We cordially invite anybody to our final GIScience colloquium in this summer term.
Dr. Norman Kerle from ITC
will talk about
Post-disaster damage assessment – combining remote sensing image analysis and crowdsourcing
on Wednesday, Jul 22, 2015, 4:00 pm,
at Hörsaal, Berliner Straße 48, Institute of Geography, Heidelberg University
Following a disaster event a rapid assessment of its consequences is required, as all stakeholders involved in response and recovery activities rely on situational intelligence. Remote sensing technology has become the principal tool for such mapping, and many types of sensing instruments deployed over the last decades have been used for damage mapping. However, while properties of remote sensing such as rapid availability or synoptic coverage remain strong assets, and despite a host of technical advances, the actual task of damage assessment continues to pose substantial challenges. Those relate to the unique characteristics of individual sensing systems (repeat visit time, incident angle, spatial and spectral image resolution, etc.), but also to the fact that damage is a complex concept with both physical and functional dimensions.
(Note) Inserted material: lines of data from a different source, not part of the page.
-- ==== Sys2Proof/Tests/Slice0.lean ====
section
/-! SUPPORT. Tests: words written out from the encoding tables of the spec, terms that the checks refuse, worked examples of the spec, and for
every obligation with hypotheses states that meet them. -/

set_option Elab.async false
namespace Sys2Proof.Tests

open Sys2Proof Sys2Proof.Machine

/-! ## Words, field by field from R173 to R182, R185 and R192 to R256 -/

theorem test_words_alu_1 : ∀ e ∈ ([
    (0x03C08206, none, .iadd ⟨.always, false, false, 2, .v 4, .v 6, .zero, 0, 0, 0, 0, false⟩),
    (0x04508206, none, .isub ⟨.p 1, false, true, 2, .v 4, .v 6, .zero, 0, 0, 0, 0, false⟩),
    (0x0BC08206, none, .imul ⟨.always, false, false, 2, .v 4, .v 6, .zero, 0, 0, 0, 0, false⟩),
    (0x0C408206, none, .imulh ⟨.p 1, false, false, 2, .v 4, .v 6, .zero, 0, 0, 0, 0, false⟩),
    (0x13C08206, none, .umulh ⟨.always, false, false, 2, .v 4, .v 6, .zero, 0, 0, 0, 0, false⟩),
    (0x14408206, some 0x10000000, .imad ⟨.p 1, false, false, 2, .v 4, .v 6, .v 8, 0, 0, 0, 0, true⟩),
    (0x1BC08206, none, .imin ⟨.always, false, false, 2, .v 4, .v 6, .zero, 0, 0, 0, 0, false⟩),
    (0x1C408206, none, .imax ⟨.p 1, false, false, 2, .v 4, .v 6, .zero, 0, 0, 0, 0, false⟩),
    (0x23C08206, none, .umin ⟨.always, false, false, 2, .v 4, .v 6, .zero, 0, 0, 0, 0, false⟩),
    (0x24408206, none, .umax ⟨.p 1, false, false, 2, .v 4, .v 6, .zero, 0, 0, 0, 0, false⟩),
    (0x2BC08264, none, .iabs ⟨.always, false, false, 2, .v 4, .zero, .zero, 0, 0, 0, 0, false⟩),
    (0x2C408206, some 0xC8000001, .andI ⟨.p 1, false, false, 2, .v 4, .v 6, .zero, 0, 0, 0, 1, true⟩),
    (0x33C08206, none, .orI ⟨.always, false, false, 2, .v 4, .v 6, .zero, 0, 0, 0, 0, false⟩)] : List (Word × Option Word × Instr)),
    decodeWord .alu e.1 e.2.1 = .ok e.2.2 := by decide

theorem test_words_alu_2 : ∀ e ∈ ([
    (0x34408206, none, .xorI ⟨.p 1, false, false, 2, .v 4, .v 6, .zero, 0, 0, 0, 0, false⟩),
    (0x3BC08206, none, .andn ⟨.always, false, false, 2, .v 4, .v 6, .zero, 0, 0, 0, 0, false⟩),
    (0x3C408206, none, .shl ⟨.p 1, false, false, 2, .v 4, .v 6, .zero, 0, 0, 0, 0, false⟩),
    (0x43C08206, none, .shr ⟨.always, false, false, 2, .v 4, .v 6, .zero, 0, 0, 0, 0, false⟩),
    (0x4440A162, none, .sar ⟨.p 1, false, false, 2, .s 2, .x 2, .zero, 0, 0, 0, 0, false⟩),
    (0x4BC08206, none, .bfe ⟨.always, false, false, 2, .v 4, .v 6, .zero, 0, 0, 0, 0, false⟩),
    (0x4C408206, some 0x10000000, .bfi ⟨.p 1, false, false, 2, .v 4, .v 6, .v 8, 0, 0, 0, 0, true⟩),
    (0x53C08264, none, .popc ⟨.always, false, false, 2, .v 4, .zero, .zero, 0, 0, 0, 0, false⟩),
    (0x54508264, none, .clz ⟨.p 1, false, true, 2, .v 4, .zero, .zero, 0, 0, 0, 0, false⟩),
    (0x5BC08264, none, .brev ⟨.always, false, false, 2, .v 4, .zero, .zero, 0, 0, 0, 0, false⟩),
    (0x5C408206, some 0xC8000031, .sel ⟨.p 1, false, false, 2, .v 4, .v 6, .zero, 0, 0, 0, 49, true⟩),
    (0x63C08264, none, .mov ⟨.always, false, false, 2, .v 4, .zero, .zero, 0, 0, 0, 0, false⟩),
    (0x67E26ABC, none, .movi ⟨.always, true, false, 9, 0x2ABC⟩)] : List (Word × Option Word × Instr)),
    decodeWord .alu e.1 e.2.1 = .ok e.2.2 := by decide

theorem test_words_alu_3 : ∀ e ∈ ([
    (0x6BC08206, none, .iadd2 ⟨.always, false, false, 2, .v 4, .v 6, .zero, 0, 0, 0, 0, false⟩),
    (0x6C408206, none, .isub2 ⟨.p 1, false, false, 2, .v 4, .v 6, .zero, 0, 0, 0, 0, false⟩),
    (0x73C08206, none, .imin2 ⟨.always, false, false, 2, .v 4, .v 6, .zero, 0, 0, 0, 0, false⟩),
    (0x74408206, none, .imax2 ⟨.p 1, false, false, 2, .v 4, .v 6, .zero, 0, 0, 0, 0, false⟩),
    (0x7BC08206, none, .iadds2 ⟨.always, false, false, 2, .v 4, .v 6, .zero, 0, 0, 0, 0, false⟩),
    (0x7C408206, none, .isubs2 ⟨.p 1, false, false, 2, .v 4, .v 6, .zero, 0, 0, 0, 0, false⟩),
    (0x83C08206, some 0xC8E20000, .fadd ⟨.always, false, false, 2, .v 4, .v 6, .zero, 3, 4, 2, 0, true⟩),
    (0x84408206, none, .fsub ⟨.p 1, false, false, 2, .v 4, .v 6, .zero, 0, 0, 0, 0, false⟩),
    (0x8BC08206, none, .fmul ⟨.always, false, false, 2, .v 4, .v 6, .zero, 0, 0, 0, 0, false⟩),
    (0x8C408206, some 0x10000000, .ffma ⟨.p 1, false, false, 2, .v 4, .v 6, .v 8, 0, 0, 0, 0, true⟩),
    (0x93C08206, some 0xC8220004, .fmin ⟨.always, false, false, 2, .v 4, .v 6, .zero, 0, 4, 2, 4, true⟩),
    (0x94408206, some 0xC8000002, .fmax ⟨.p 1, false, false, 2, .v 4, .v 6, .zero, 0, 0, 0, 2, true⟩),
    (0x9BC08206, none, .fadd2 ⟨.always, false, false, 2, .v 4, .v 6, .zero, 0, 0, 0, 0, false⟩)] : List (Word × Option Word × Instr)),
    decodeWord .alu e.1 e.2.1 = .ok e.2.2 := by decide

theorem test_words_alu_4 : ∀ e ∈ ([
    (0x9C408206, none, .fmul2 ⟨.p 1, false, false, 2, .v 4, .v 6, .zero, 0, 0, 0, 0, false⟩),
    (0xA3C08206, some 0x10000000, .ffma2 ⟨.always, false, false, 2, .v 4, .v 6, .v 8, 0, 0, 0, 0, true⟩),
    (0xA4408206, none, .hadd2 ⟨.p 1, false, false, 2, .v 4, .v 6, .zero, 0, 0, 0, 0, false⟩),
    (0xABC08206, none, .hmul2 ⟨.always, false, false, 2, .v 4, .v 6, .zero, 0, 0, 0, 0, false⟩),
    (0xAC408206, some 0x10000000, .hfma2 ⟨.p 1, false, false, 2, .v 4, .v 6, .v 8, 0, 0, 0, 0, true⟩),
    (0xB3C08206, none, .badd2 ⟨.always, false, false, 2, .v 4, .v 6, .zero, 0, 0, 0, 0, false⟩),
    (0xB4408206, none, .bmul2 ⟨.p 1, false, false, 2, .v 4, .v 6, .zero, 0, 0, 0, 0, false⟩),
    (0xBBC08206, some 0x10000000, .bfma2 ⟨.always, false, false, 2, .v 4, .v 6, .v 8, 0, 0, 0, 0, true⟩),
    (0xBC408206, none, .dadd ⟨.p 1, false, false, 2, .v 4, .v 6, .zero, 0, 0, 0, 0, false⟩),
    (0xC3C08206, none, .dmul ⟨.always, false, false, 2, .v 4, .v 6, .zero, 0, 0, 0, 0, false⟩),
    (0xC4408206, some 0x10000000, .dfma ⟨.p 1, false, false, 2, .v 4, .v 6, .v 8, 0, 0, 0, 0, true⟩)] : List (Word × Option Word × Instr)),
    decodeWord .alu e.1 e.2.1 = .ok e.2.2 := by decide

theorem test_words_xln_1 : ∀ e ∈ ([
    (0x03C08206, some 0xC8000012, .icmp ⟨.always, false, false, 2, .v 4, .v 6, .zero, 0, 0, 0, 18, true⟩),
    (0x07C08206, some 0xC8000012, .ucmp ⟨.always, false, false, 2, .v 4, .v 6, .zero, 0, 0, 0, 18, true⟩),
    (0x0BC08206, some 0xC8140007, .fcmp ⟨.always, false, false, 2, .v 4, .v 6, .zero, 0, 2, 4, 7, true⟩),
    (0x0FC08206, some 0xC8000055, .hcmp2 ⟨.always, false, false, 2, .v 4, .v 6, .zero, 0, 0, 0, 85, true⟩),
    (0x13C08206, some 0xC8140007, .dcmp ⟨.always, false, false, 2, .v 4, .v 6, .zero, 0, 2, 4, 7, true⟩),
    (0x17C2818B, some 0xC8200000, .pand ⟨.always, false, false, 10, .v 3, .v 11, .zero, 0, 4, 0, 0, true⟩),
    (0x1BC2818B, some 0xC8200000, .por ⟨.always, false, false, 10, .v 3, .v 11, .zero, 0, 4, 0, 0, true⟩),
    (0x1FC2818B, some 0xC8200000, .pxor ⟨.always, false, false, 10, .v 3, .v 11, .zero, 0, 4, 0, 0, true⟩),
    (0x23C08264, none, .pset ⟨.always, false, false, 2, .v 4, .zero, .zero, 0, 0, 0, 0, false⟩),
    (0x27C17264, none, .pmovTo ⟨.always, false, false, 5, .zero, .zero, .zero, 0, 0, 0, 0, false⟩),
    (0x248003E4, some 0xC8005A51, .pmovFrom ⟨.p 2, false, false, 0, .v 7, .zero, .zero, 0, 0, 0, 23121, true⟩),
    (0x2BD1C2E4, some 0xC8200003, .vote ⟨.always, false, true, 7, .v 5, .zero, .zero, 0, 4, 0, 3, true⟩),
    (0x2FC08206, some 0xC8000206, .shfl ⟨.always, false, false, 2, .v 4, .v 6, .zero, 0, 0, 0, 518, true⟩)] : List (Word × Option Word × Instr)),
    decodeWord .xln e.1 e.2.1 = .ok e.2.2 := by decide

theorem test_words_xln_2 : ∀ e ∈ ([
    (0x33C08264, some 0xC8000005, .qswp ⟨.always, false, false, 2, .v 4, .zero, .zero, 0, 0, 0, 5, true⟩),
    (0x37C08206, some 0xC8000004, .qbcst ⟨.always, false, false, 2, .v 4, .v 6, .zero, 0, 0, 0, 4, true⟩),
    (0x3BC08264, some 0xC800001A, .scan ⟨.always, false, false, 2, .v 4, .zero, .zero, 0, 0, 0, 26, true⟩),
    (0x3FD08264, some 0xC8000005, .redw ⟨.always, false, true, 2, .v 4, .zero, .zero, 0, 0, 0, 5, true⟩),
    (0x43C08264, some 0xC8000001, .matchI ⟨.always, false, false, 2, .v 4, .zero, .zero, 0, 0, 0, 1, true⟩),
    (0x47C0B264, none, .flgrd ⟨.always, false, false, 2, .zero, .zero, .zero, 0, 0, 0, 0, false⟩),
    (0x4BC004E4, none, .flgclr ⟨.always, false, false, 0, .v 9, .zero, .zero, 0, 0, 0, 0, false⟩),
    (0x4FC0B264, some 0xC8000021, .sreg ⟨.always, false, false, 2, .zero, .zero, .zero, 0, 0, 0, 33, true⟩)] : List (Word × Option Word × Instr)),
    decodeWord .xln e.1 e.2.1 = .ok e.2.2 := by decide

theorem test_words_sfu : ∀ e ∈ ([
    (0x03E08264, some 0xC9240000, .rcp ⟨.always, true, false, 2, .v 4, .zero, .zero, 4, 4, 4, 0, true⟩),
    (0x07E08264, none, .rsq ⟨.always, true, false, 2, .v 4, .zero, .zero, 0, 0, 0, 0, false⟩),
    (0x0BE08264, none, .sqrt ⟨.always, true, false, 2, .v 4, .zero, .zero, 0, 0, 0, 0, false⟩),
    (0x0FE08264, none, .exp2 ⟨.always, true, false, 2, .v 4, .zero, .zero, 0, 0, 0, 0, false⟩),
    (0x13E08264, none, .log2 ⟨.always, true, false, 2, .v 4, .zero, .zero, 0, 0, 0, 0, false⟩),
    (0x17E08264, none, .sinp ⟨.always, true, false, 2, .v 4, .zero, .zero, 0, 0, 0, 0, false⟩),
    (0x1BE08264, none, .cosp ⟨.always, true, false, 2, .v 4, .zero, .zero, 0, 0, 0, 0, false⟩),
    (0x1FE08264, none, .tanh ⟨.always, true, false, 2, .v 4, .zero, .zero, 0, 0, 0, 0, false⟩),
    (0x23E08264, some 0xC8400094, .cvt ⟨.always, true, false, 2, .v 4, .zero, .zero, 1, 0, 0, 148, true⟩),
    (0x27E08206, some 0xC8900001, .cvtp ⟨.always, true, false, 2, .v 4, .v 6, .zero, 2, 2, 0, 1, true⟩),
    (0x2BE08206, none, .qenc ⟨.always, true, false, 2, .v 4, .v 6, .zero, 0, 0, 0, 0, false⟩),
    (0x2FE08264, some 0xC8000001, .qdec ⟨.always, true, false, 2, .v 4, .zero, .zero, 0, 0, 0, 1, true⟩)] : List (Word × Option Word × Instr)),
    decodeWord .sfu e.1 e.2.1 = .ok e.2.2 := by decide

theorem test_words_mem : ∀ e ∈ ([
    (0x03E911A1, some 0xA0FFFFF0, .ld ⟨.always, 5, 8, .s 6, 4, 1, 5, 0, 16777200, true⟩),
    (0x04F92094, some 0x40000000, .st ⟨.p 3, 7, 9, .v 2, 2, 4, 2, 0, 0, true⟩),
    (0x0BC0D918, some 0x00000040, .lds ⟨.always, 0, 6, .zero, 3, 0, 0, 0, 64, true⟩),
    (0x0FF820C0, none, .sts ⟨.always, 7, 1, .v 3, 0, 0, 0, 0, 0, false⟩),
    (0x13C8909B, some 0x8A000008, .atom ⟨.always, 1, 4, .s 2, 3, 3, 4, 10, 8, true⟩),
    (0x17E0C054, some 0x2B000000, .atoms ⟨.always, 4, 6, .v 1, 2, 4, 1, 11, 0, true⟩),
    (0x1BF80003, some 0x80000000, .fence ⟨.always, 7, 0, .v 0, 0, 3, 4, 0, 0, true⟩),
    (0x1FF80080, none, .pref ⟨.always, 7, 0, .v 2, 0, 0, 0, 0, 0, false⟩),
    (0x23F8B100, none, .l1inv ⟨.always, 7, 5, .s 4, 0, 0, 0, 0, 0, false⟩),
    (0x27D15208, none, .ldw ⟨.always, 2, 10, .s 8, 1, 0, 0, 0, 0, false⟩),
    (0x2BF96310, some 0x00000004, .stw ⟨.always, 7, 11, .v 12, 2, 0, 0, 0, 4, true⟩)] : List (Word × Option Word × Instr)),
    decodeWord .mem e.1 e.2.1 = .ok e.2.2 := by decide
In a bid to increase the amount of information that allows a damage assessment beyond obvious rubble piles, increasing use is being made of airborne oblique sensing systems, in particular with the help of unmanned aerial vehicles. The research in our group focuses not on the instrument or engineering side, but rather on image analysis and semantic processing, with object-based image analysis playing an important role. One interesting recent development that is also increasingly influencing the field of damage assessment if crowdsourcing/VGI. This ranges from field-based reporting to collaborative image-based damage mapping. While the potential of such an approach is event, it is far less clear when specifically to make use of volunteers, and how to instruct and engage them.